• What you will do: When you reach the line containing "def Obligations.FirstErrorIsKept : Prop" in the records below, start copying exactly, and stop once you have copied the line containing "Word), checkWord s w ≠ 0 →".

Content starts

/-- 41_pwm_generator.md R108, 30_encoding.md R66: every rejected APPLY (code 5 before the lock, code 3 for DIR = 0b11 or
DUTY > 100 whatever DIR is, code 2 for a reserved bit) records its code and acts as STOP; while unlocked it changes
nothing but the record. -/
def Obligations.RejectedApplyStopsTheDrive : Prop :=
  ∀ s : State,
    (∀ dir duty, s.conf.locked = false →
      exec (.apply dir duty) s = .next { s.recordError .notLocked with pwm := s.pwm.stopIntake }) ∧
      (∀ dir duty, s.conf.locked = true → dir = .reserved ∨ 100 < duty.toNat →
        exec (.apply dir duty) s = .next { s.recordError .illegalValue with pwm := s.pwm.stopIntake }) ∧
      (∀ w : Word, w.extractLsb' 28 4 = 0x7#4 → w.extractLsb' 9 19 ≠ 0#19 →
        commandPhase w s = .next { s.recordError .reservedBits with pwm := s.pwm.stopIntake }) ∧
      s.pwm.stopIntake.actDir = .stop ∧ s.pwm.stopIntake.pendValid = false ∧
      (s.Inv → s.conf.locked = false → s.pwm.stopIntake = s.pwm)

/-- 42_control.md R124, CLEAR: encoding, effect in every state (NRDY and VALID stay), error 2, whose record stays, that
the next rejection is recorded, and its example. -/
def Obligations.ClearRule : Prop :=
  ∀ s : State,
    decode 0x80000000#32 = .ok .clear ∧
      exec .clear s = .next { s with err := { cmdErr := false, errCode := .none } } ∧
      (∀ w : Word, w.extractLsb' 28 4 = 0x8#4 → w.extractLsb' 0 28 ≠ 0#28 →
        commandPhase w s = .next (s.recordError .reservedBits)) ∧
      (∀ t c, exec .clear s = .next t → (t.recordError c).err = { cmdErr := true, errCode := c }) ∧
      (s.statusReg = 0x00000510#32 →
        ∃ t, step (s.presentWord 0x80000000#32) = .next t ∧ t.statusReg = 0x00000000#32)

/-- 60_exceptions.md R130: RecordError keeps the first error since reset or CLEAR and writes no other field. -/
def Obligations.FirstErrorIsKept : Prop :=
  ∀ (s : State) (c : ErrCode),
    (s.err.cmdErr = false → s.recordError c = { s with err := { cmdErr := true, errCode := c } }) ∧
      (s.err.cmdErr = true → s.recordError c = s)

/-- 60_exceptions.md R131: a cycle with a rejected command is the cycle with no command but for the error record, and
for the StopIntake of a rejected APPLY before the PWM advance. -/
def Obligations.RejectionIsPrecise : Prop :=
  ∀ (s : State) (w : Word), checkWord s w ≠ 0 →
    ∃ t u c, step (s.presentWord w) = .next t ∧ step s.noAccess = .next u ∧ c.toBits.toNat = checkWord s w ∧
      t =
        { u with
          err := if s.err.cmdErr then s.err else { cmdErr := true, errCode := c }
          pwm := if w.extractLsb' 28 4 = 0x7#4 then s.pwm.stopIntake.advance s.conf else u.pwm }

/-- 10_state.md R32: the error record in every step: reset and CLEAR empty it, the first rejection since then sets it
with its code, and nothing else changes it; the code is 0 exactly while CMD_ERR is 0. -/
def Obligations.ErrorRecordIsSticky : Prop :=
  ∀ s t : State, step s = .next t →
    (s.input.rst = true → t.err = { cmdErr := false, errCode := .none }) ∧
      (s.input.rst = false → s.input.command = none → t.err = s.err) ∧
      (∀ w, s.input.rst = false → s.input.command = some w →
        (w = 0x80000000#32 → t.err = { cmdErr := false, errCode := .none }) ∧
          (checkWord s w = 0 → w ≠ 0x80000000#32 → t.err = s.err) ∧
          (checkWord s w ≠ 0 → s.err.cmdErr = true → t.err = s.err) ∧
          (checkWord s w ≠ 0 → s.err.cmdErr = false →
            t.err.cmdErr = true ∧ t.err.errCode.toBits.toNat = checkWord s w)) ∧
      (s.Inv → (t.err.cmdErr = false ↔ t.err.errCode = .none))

Content ends
Content starts

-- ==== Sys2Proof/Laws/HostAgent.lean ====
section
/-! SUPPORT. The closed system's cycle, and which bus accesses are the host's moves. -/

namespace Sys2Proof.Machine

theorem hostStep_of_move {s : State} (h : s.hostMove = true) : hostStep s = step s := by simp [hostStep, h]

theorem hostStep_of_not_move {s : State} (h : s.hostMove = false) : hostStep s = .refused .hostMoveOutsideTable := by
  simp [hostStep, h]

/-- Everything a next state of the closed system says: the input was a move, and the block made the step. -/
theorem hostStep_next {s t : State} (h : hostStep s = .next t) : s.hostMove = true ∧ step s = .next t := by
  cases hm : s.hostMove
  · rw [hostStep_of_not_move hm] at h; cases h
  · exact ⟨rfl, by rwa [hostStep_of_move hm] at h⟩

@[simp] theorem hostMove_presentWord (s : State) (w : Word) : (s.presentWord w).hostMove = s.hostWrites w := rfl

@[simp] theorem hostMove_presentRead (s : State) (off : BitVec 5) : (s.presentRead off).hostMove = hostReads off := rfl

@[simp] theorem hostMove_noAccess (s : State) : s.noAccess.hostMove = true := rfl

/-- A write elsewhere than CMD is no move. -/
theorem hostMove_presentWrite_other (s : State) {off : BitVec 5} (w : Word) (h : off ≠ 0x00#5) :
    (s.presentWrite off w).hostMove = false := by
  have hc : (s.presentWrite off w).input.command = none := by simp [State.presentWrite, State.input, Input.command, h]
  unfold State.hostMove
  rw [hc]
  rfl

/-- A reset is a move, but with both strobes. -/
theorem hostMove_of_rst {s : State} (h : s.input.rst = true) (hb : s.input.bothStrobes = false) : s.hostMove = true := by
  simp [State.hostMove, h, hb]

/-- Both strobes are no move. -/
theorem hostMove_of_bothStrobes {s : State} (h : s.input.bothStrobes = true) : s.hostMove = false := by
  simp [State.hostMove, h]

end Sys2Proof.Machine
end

Content ends

• Result of the task:
def Obligations.FirstErrorIsKept : Prop :=
  ∀ (s : State) (c : ErrCode),
    (s.err.cmdErr = false → s.recordError c = { s with err := { cmdErr := true, errCode := c } }) ∧
      (s.err.cmdErr = true → s.recordError c = s)

/-- 60_exceptions.md R131: a cycle with a rejected command is the cycle with no command but for the error record, and
for the StopIntake of a rejected APPLY before the PWM advance. -/
def Obligations.RejectionIsPrecise : Prop :=
  ∀ (s : State) (w : Word), checkWord s w ≠ 0 →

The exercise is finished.